Modify expectations during stressful time. Stress, or any type of change, can cause an increase in OCD symptoms.
Measure the child’s progress according to his or her level of functioning. Do not compare the child to other children with OCD. Everyone experiences different levels of distress, ranging from mild to severe.
Be content with small improvements. Help the child accept a realistic measurement to judge progress. Day-to-day comparisons may be inaccurate, because OCD has a waxing and waning course. Look at the overall changes that may have taken place since the onset of treatment.
Create a supportive home environment. Increase your understanding of OCD, its symptoms and treatment. Avoid criticism. Try to project a non-judgmental attitude that shows acceptance of the child. However, acceptance and understanding should not mean condoning compulsive behaviors.
Keep communications clear and simple. Provide encouragement to resist compulsive rituals and to divert obsessive thoughts. An agreement between the child and the family, with the common goal of avoiding and reducing rituals, is critical. Some families can do this on their own. Other families may profit from the help of a trained mediator (who should be a medical or mental health professional).
Set limits, yet be sensitive to the child’s moods. If possible, do not get involved with the child’s rituals.

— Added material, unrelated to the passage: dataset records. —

-- ==== Sys2Proof/Certificates/Slice0/Obligations.lean ====
section
/-! DEFINITION. The statements for the provers. In each, exec answers a next state, and the statement says which. What a
syllable stages is written with the other writes of its bundle (BundleCommits, WritesLand). -/

open Sys2Proof Sys2Proof.Machine

/-! ## The S slot: registers (R118 to R123) -/

/-- R41: an X, V or C syllable of zeros is a NOP, and so is an S syllable whose bits 30:0 are zero, whatever its bit 31
holds; the NOPs, the T micro-operation of zeros among them, leave the machine as it is. -/
def Obligations.NopsChangeNothing : Prop :=
  decodeX 0 = .ok .xNop ∧ decodeV 0 = .ok .vNop ∧ decodeC 0 = .ok .cNop
    ∧ (∀ w, w % 2 ^ 31 = 0 → w < 2 ^ 32 → decodeS w = .ok (.sNop (w == 2 ^ 31)))
    ∧ (∀ bytes, bundleWords bytes = ⟨leBytes (bytes.take 4), leBytes ((bytes.drop 4).take 4),
        leBytes ((bytes.drop 8).take 8), leBytes ((bytes.drop 16).take 16)⟩)
    ∧ ∀ (rp : Bool) (s : State),
        exec (.sNop rp) s = .next s ∧ exec .xNop s = .next s ∧ exec .vNop s = .next s ∧ exec .cNop s = .next s
          ∧ exec .tNop s = .next s

/-- R118, Tables 4.9 and 3.8: the result and the latency of every two-source register operation. -/
def Piece.ScalarRegisterResults : Prop :=
  ∀ (f : SR) (s : State), Unhindered s f.g [s.regS f.a, s.regS f.b] [s.regS f.d] →
    let a := s.rdS f.a
    let b := s.rdS f.b
    let n := b.toNat % 64
    exec (.add f) s = .next (s.putS f.d (a + b) 1)
      ∧ exec (.sub f) s = .next (s.putS f.d (a - b) 1)
      ∧ exec (.and f) s = .next (s.putS f.d (a &&& b) 1)
      ∧ exec (.or f) s = .next (s.putS f.d (a ||| b) 1)
      ∧ exec (.xor f) s = .next (s.putS f.d (a ^^^ b) 1)
      ∧ exec (.andn f) s = .next (s.putS f.d (a &&& ~~~b) 1)
      ∧ exec (.min f) s = .next (s.putS f.d (if a.toInt < b.toInt then a else b) 1)
      ∧ exec (.max f) s = .next (s.putS f.d (if a.toInt < b.toInt then b else a) 1)
      ∧ exec (.minu f) s = .next (s.putS f.d (if a.toNat < b.toNat then a else b) 1)
      ∧ exec (.maxu f) s = .next (s.putS f.d (if a.toNat < b.toNat then b else a) 1)
      ∧ exec (.shl f) s = .next (s.putS f.d (BitVec.ofNat 64 (a.toNat * 2 ^ n)) 1)
      ∧ exec (.shr f) s = .next (s.putS f.d (BitVec.ofNat 64 (a.toNat / 2 ^ n)) 1)
      ∧ exec (.sar f) s = .next (s.putS f.d (BitVec.ofInt 64 (a.toInt / 2 ^ n)) 1)
      ∧ exec (.ror f) s = .next (s.putS f.d (a.rotateRight n) 1)
      ∧ exec (.mul f) s = .next (s.putS f.d (BitVec.ofNat 64 (a.toNat * b.toNat)) 3)
      ∧ exec (.mulh f) s = .next (s.putS f.d (BitVec.ofInt 64 (a.toInt * b.toInt / 2 ^ 64)) 3)
      ∧ exec (.mulhu f) s = .next (s.putS f.d (BitVec.ofNat 64 (a.toNat * b.toNat / 2 ^ 64)) 3)
      ∧ exec (.div f) s = .next (s.putS f.d (if b = 0 then -1 else BitVec.ofInt 64 (a.toInt.tdiv b.toInt)) 16)
      ∧ exec (.divu f) s = .next (s.putS f.d (if b = 0 then -1 else BitVec.ofNat 64 (a.toNat / b.toNat)) 16)
      ∧ exec (.rem f) s = .next (s.putS f.d (if b = 0 then a else BitVec.ofInt 64 (a.toInt.tmod b.toInt)) 16)
      ∧ exec (.remu f) s = .next (s.putS f.d (if b = 0 then a else BitVec.ofNat 64 (a.toNat % b.toNat)) 16)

Maintain a structured and consistent family routine. As much as possible, do not allow OCD symptoms to disrupt the functioning of the household. Routine and structure help the OCD child reduce rituals.
Give the child recognition for small accomplishments. Use praise as a reward to increase the child’s self-esteem and confidence to continue the hard work of coping.
Use humor. Gently poking fun at the irrationality of the symptoms helps to strengthen the child’s rational ability to distance himself or herself from the OCD.
Support the child’s medication regime. Consult with the treating physician about any changes in behavior or difficulties with side-effects.
Be flexible. There are many factors influencing the OCD child’s ability to resist compulsions, including biological differences. Children who do not have OCD have different habits within their normalcy; likewise, children with OCD are not all the same.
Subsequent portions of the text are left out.